Washington A sharp drop in the costs of gasoline and other energy products helped drive down wholesale prices in July by the largest amount in eight years.
With inflation low, Federal Reserve policy-makers will have more leeway to continue reducing interest rates in their effort to avert a recession when they meet Aug. 21, economists said.
The 0.9 percent plunge in July's wholesale prices, reported Friday by the Labor Department, came after a Fed survey of business conditions across the country that suggested the economy had stalled in June and July.
Against the backdrop of that gloomy report and the inflation news, some economists said they were not ruling out a half-point cut in interest rates in August, although many expect the Fed to opt for a more conservative quarter-point cut.

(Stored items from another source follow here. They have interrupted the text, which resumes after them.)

/-! ### setPort -/

@[simp] theorem State.setPort_pending (s : State) (p : Port) (v : PortState) : (s.setPort p v).pending = s.pending := rfl
@[simp] theorem State.setPort_power (s : State) (p : Port) (v : PortState) : (s.setPort p v).power = s.power := rfl
@[simp] theorem State.setPort_clock (s : State) (p : Port) (v : PortState) : (s.setPort p v).clock = s.clock := rfl
@[simp] theorem State.setPort_cfg (s : State) (p : Port) (v : PortState) : (s.setPort p v).cfg = s.cfg := rfl
@[simp] theorem State.setPort_store (s : State) (p : Port) (v : PortState) : (s.setPort p v).store = s.store := rfl
@[simp] theorem State.setPort_storeWrite (s : State) (p : Port) (v : PortState) : (s.setPort p v).storeWrite = s.storeWrite := rfl
@[simp] theorem State.setPort_ports (s : State) (p : Port) (v : PortState) : (s.setPort p v).ports = s.ports.set p v := rfl
@[simp] theorem State.setPort_slots (s : State) (p : Port) (v : PortState) : (s.setPort p v).slots = s.slots := rfl
@[simp] theorem State.setPort_inputs (s : State) (p : Port) (v : PortState) : (s.setPort p v).inputs = s.inputs := rfl
@[simp] theorem State.setPort_claims (s : State) (p : Port) (v : PortState) : (s.setPort p v).claims = s.claims := rfl
@[simp] theorem State.setPort_results (s : State) (p : Port) (v : PortState) : (s.setPort p v).results = s.results := rfl
@[simp] theorem State.setPort_chans (s : State) (p : Port) (v : PortState) : (s.setPort p v).chans = s.chans := rfl
@[simp] theorem State.setPort_queue (s : State) (p : Port) (v : PortState) : (s.setPort p v).queue = s.queue := rfl
@[simp] theorem State.setPort_window (s : State) (p : Port) (v : PortState) : (s.setPort p v).window = s.window := rfl
@[simp] theorem State.setPort_gates (s : State) (p : Port) (v : PortState) : (s.setPort p v).gates = s.gates := rfl
@[simp] theorem State.setPort_flash (s : State) (p : Port) (v : PortState) : (s.setPort p v).flash = s.flash := rfl
@[simp] theorem State.setPort_sup (s : State) (p : Port) (v : PortState) : (s.setPort p v).sup = s.sup := rfl
@[simp] theorem State.setPort_seq (s : State) (p : Port) (v : PortState) : (s.setPort p v).seq = s.seq := rfl
@[simp] theorem State.setPort_gauges (s : State) (p : Port) (v : PortState) : (s.setPort p v).gauges = s.gauges := rfl
@[simp] theorem State.setPort_fan (s : State) (p : Port) (v : PortState) : (s.setPort p v).fan = s.fan := rfl

/-! ### setSlot -/

@[simp] theorem State.setSlot_pending (s : State) (m : SlotId) (v : Slot) : (s.setSlot m v).pending = s.pending := rfl
@[simp] theorem State.setSlot_power (s : State) (m : SlotId) (v : Slot) : (s.setSlot m v).power = s.power := rfl
@[simp] theorem State.setSlot_clock (s : State) (m : SlotId) (v : Slot) : (s.setSlot m v).clock = s.clock := rfl
@[simp] theorem State.setSlot_cfg (s : State) (m : SlotId) (v : Slot) : (s.setSlot m v).cfg = s.cfg := rfl
@[simp] theorem State.setSlot_store (s : State) (m : SlotId) (v : Slot) : (s.setSlot m v).store = s.store := rfl
@[simp] theorem State.setSlot_storeWrite (s : State) (m : SlotId) (v : Slot) : (s.setSlot m v).storeWrite = s.storeWrite := rfl
@[simp] theorem State.setSlot_ports (s : State) (m : SlotId) (v : Slot) : (s.setSlot m v).ports = s.ports := rfl
@[simp] theorem State.setSlot_slots (s : State) (m : SlotId) (v : Slot) : (s.setSlot m v).slots = s.slots.set m v := rfl
@[simp] theorem State.setSlot_inputs (s : State) (m : SlotId) (v : Slot) : (s.setSlot m v).inputs = s.inputs := rfl
@[simp] theorem State.setSlot_claims (s : State) (m : SlotId) (v : Slot) : (s.setSlot m v).claims = s.claims := rfl
@[simp] theorem State.setSlot_results (s : State) (m : SlotId) (v : Slot) : (s.setSlot m v).results = s.results := rfl
@[simp] theorem State.setSlot_chans (s : State) (m : SlotId) (v : Slot) : (s.setSlot m v).chans = s.chans := rfl
@[simp] theorem State.setSlot_queue (s : State) (m : SlotId) (v : Slot) : (s.setSlot m v).queue = s.queue := rfl
@[simp] theorem State.setSlot_window (s : State) (m : SlotId) (v : Slot) : (s.setSlot m v).window = s.window := rfl
@[simp] theorem State.setSlot_gates (s : State) (m : SlotId) (v : Slot) : (s.setSlot m v).gates = s.gates := rfl
@[simp] theorem State.setSlot_flash (s : State) (m : SlotId) (v : Slot) : (s.setSlot m v).flash = s.flash := rfl
@[simp] theorem State.setSlot_sup (s : State) (m : SlotId) (v : Slot) : (s.setSlot m v).sup = s.sup := rfl
@[simp] theorem State.setSlot_seq (s : State) (m : SlotId) (v : Slot) : (s.setSlot m v).seq = s.seq := rfl
@[simp] theorem State.setSlot_gauges (s : State) (m : SlotId) (v : Slot) : (s.setSlot m v).gauges = s.gauges := rfl
@[simp] theorem State.setSlot_fan (s : State) (m : SlotId) (v : Slot) : (s.setSlot m v).fan = s.fan := rfl

/-! ### setInput -/

@[simp] theorem State.setInput_pending (s : State) (i : InputId) (v : Input) : (s.setInput i v).pending = s.pending := rfl
@[simp] theorem State.setInput_power (s : State) (i : InputId) (v : Input) : (s.setInput i v).power = s.power := rfl
@[simp] theorem State.setInput_clock (s : State) (i : InputId) (v : Input) : (s.setInput i v).clock = s.clock := rfl
@[simp] theorem State.setInput_cfg (s : State) (i : InputId) (v : Input) : (s.setInput i v).cfg = s.cfg := rfl
@[simp] theorem State.setInput_store (s : State) (i : InputId) (v : Input) : (s.setInput i v).store = s.store := rfl
@[simp] theorem State.setInput_storeWrite (s : State) (i : InputId) (v : Input) : (s.setInput i v).storeWrite = s.storeWrite := rfl
@[simp] theorem State.setInput_ports (s : State) (i : InputId) (v : Input) : (s.setInput i v).ports = s.ports := rfl
@[simp] theorem State.setInput_slots (s : State) (i : InputId) (v : Input) : (s.setInput i v).slots = s.slots := rfl
@[simp] theorem State.setInput_inputs (s : State) (i : InputId) (v : Input) : (s.setInput i v).inputs = s.inputs.set i v := rfl
@[simp] theorem State.setInput_claims (s : State) (i : InputId) (v : Input) : (s.setInput i v).claims = s.claims := rfl
@[simp] theorem State.setInput_results (s : State) (i : InputId) (v : Input) : (s.setInput i v).results = s.results := rfl
@[simp] theorem State.setInput_chans (s : State) (i : InputId) (v : Input) : (s.setInput i v).chans = s.chans := rfl
@[simp] theorem State.setInput_queue (s : State) (i : InputId) (v : Input) : (s.setInput i v).queue = s.queue := rfl
@[simp] theorem State.setInput_window (s : State) (i : InputId) (v : Input) : (s.setInput i v).window = s.window := rfl
@[simp] theorem State.setInput_gates (s : State) (i : InputId) (v : Input) : (s.setInput i v).gates = s.gates := rfl
@[simp] theorem State.setInput_flash (s : State) (i : InputId) (v : Input) : (s.setInput i v).flash = s.flash := rfl
@[simp] theorem State.setInput_sup (s : State) (i : InputId) (v : Input) : (s.setInput i v).sup = s.sup := rfl
@[simp] theorem State.setInput_seq (s : State) (i : InputId) (v : Input) : (s.setInput i v).seq = s.seq := rfl
@[simp] theorem State.setInput_gauges (s : State) (i : InputId) (v : Input) : (s.setInput i v).gauges = s.gauges := rfl
@[simp] theorem State.setInput_fan (s : State) (i : InputId) (v : Input) : (s.setInput i v).fan = s.fan := rfl

/-! ### setGauge -/

@[simp] theorem State.setGauge_pending (s : State) (g : GaugeId) (v : GaugeSlot) : (s.setGauge g v).pending = s.pending := rfl
@[simp] theorem State.setGauge_power (s : State) (g : GaugeId) (v : GaugeSlot) : (s.setGauge g v).power = s.power := rfl
@[simp] theorem State.setGauge_clock (s : State) (g : GaugeId) (v : GaugeSlot) : (s.setGauge g v).clock = s.clock := rfl
@[simp] theorem State.setGauge_cfg (s : State) (g : GaugeId) (v : GaugeSlot) : (s.setGauge g v).cfg = s.cfg := rfl
@[simp] theorem State.setGauge_store (s : State) (g : GaugeId) (v : GaugeSlot) : (s.setGauge g v).store = s.store := rfl
@[simp] theorem State.setGauge_storeWrite (s : State) (g : GaugeId) (v : GaugeSlot) : (s.setGauge g v).storeWrite = s.storeWrite := rfl
@[simp] theorem State.setGauge_ports (s : State) (g : GaugeId) (v : GaugeSlot) : (s.setGauge g v).ports = s.ports := rfl
@[simp] theorem State.setGauge_slots (s : State) (g : GaugeId) (v : GaugeSlot) : (s.setGauge g v).slots = s.slots := rfl
@[simp] theorem State.setGauge_inputs (s : State) (g : GaugeId) (v : GaugeSlot) : (s.setGauge g v).inputs = s.inputs := rfl
@[simp] theorem State.setGauge_claims (s : State) (g : GaugeId) (v : GaugeSlot) : (s.setGauge g v).claims = s.claims := rfl
@[simp] theorem State.setGauge_results (s : State) (g : GaugeId) (v : GaugeSlot) : (s.setGauge g v).results = s.results := rfl
@[simp] theorem State.setGauge_chans (s : State) (g : GaugeId) (v : GaugeSlot) : (s.setGauge g v).chans = s.chans := rfl
@[simp] theorem State.setGauge_queue (s : State) (g : GaugeId) (v : GaugeSlot) : (s.setGauge g v).queue = s.queue := rfl
@[simp] theorem State.setGauge_window (s : State) (g : GaugeId) (v : GaugeSlot) : (s.setGauge g v).window = s.window := rfl
@[simp] theorem State.setGauge_gates (s : State) (g : GaugeId) (v : GaugeSlot) : (s.setGauge g v).gates = s.gates := rfl
@[simp] theorem State.setGauge_flash (s : State) (g : GaugeId) (v : GaugeSlot) : (s.setGauge g v).flash = s.flash := rfl
@[simp] theorem State.setGauge_sup (s : State) (g : GaugeId) (v : GaugeSlot) : (s.setGauge g v).sup = s.sup := rfl
@[simp] theorem State.setGauge_seq (s : State) (g : GaugeId) (v : GaugeSlot) : (s.setGauge g v).seq = s.seq := rfl
@[simp] theorem State.setGauge_gauges (s : State) (g : GaugeId) (v : GaugeSlot) : (s.setGauge g v).gauges = s.gauges.set g v := rfl
@[simp] theorem State.setGauge_fan (s : State) (g : GaugeId) (v : GaugeSlot) : (s.setGauge g v).fan = s.fan := rfl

"The Fed has a free hand to do what is necessary to overcome the sluggishness in the economy ... a 50 basis-point cut would not be unreasonable," said economist Joel Naroff, president of Naroff Economic Advisors.
The bigger-than-expected slide in last month's Producer Price Index, which measures price pressures before they reach store shelves, followed a 0.4 percent decrease in June, and marked the largest decline in wholesale prices since August 1993.
"The collapse in energy prices is good news for consumers and for producers and gives the Fed a lot of elbow room to keep lowering interest rates as needed," said Stuart Hoffman, chief economist at PNC Financial Services Group.
Excluding volatile energy and food prices, the "core" rate of inflation edged up 0.2 percent in July, following a tiny 0.1 percent gain. So far this year, core inflation has been rising at an annual rate of 1.7 percent, a bit faster than the 1.2 percent rate for the same period last year.
In July, all energy prices fell by 5.8 percent, the biggest drop since August 1989. That followed a 2.5 percent decline in June.
Gasoline prices last month posted a 17.7 percent decrease, the biggest drop in 15 years.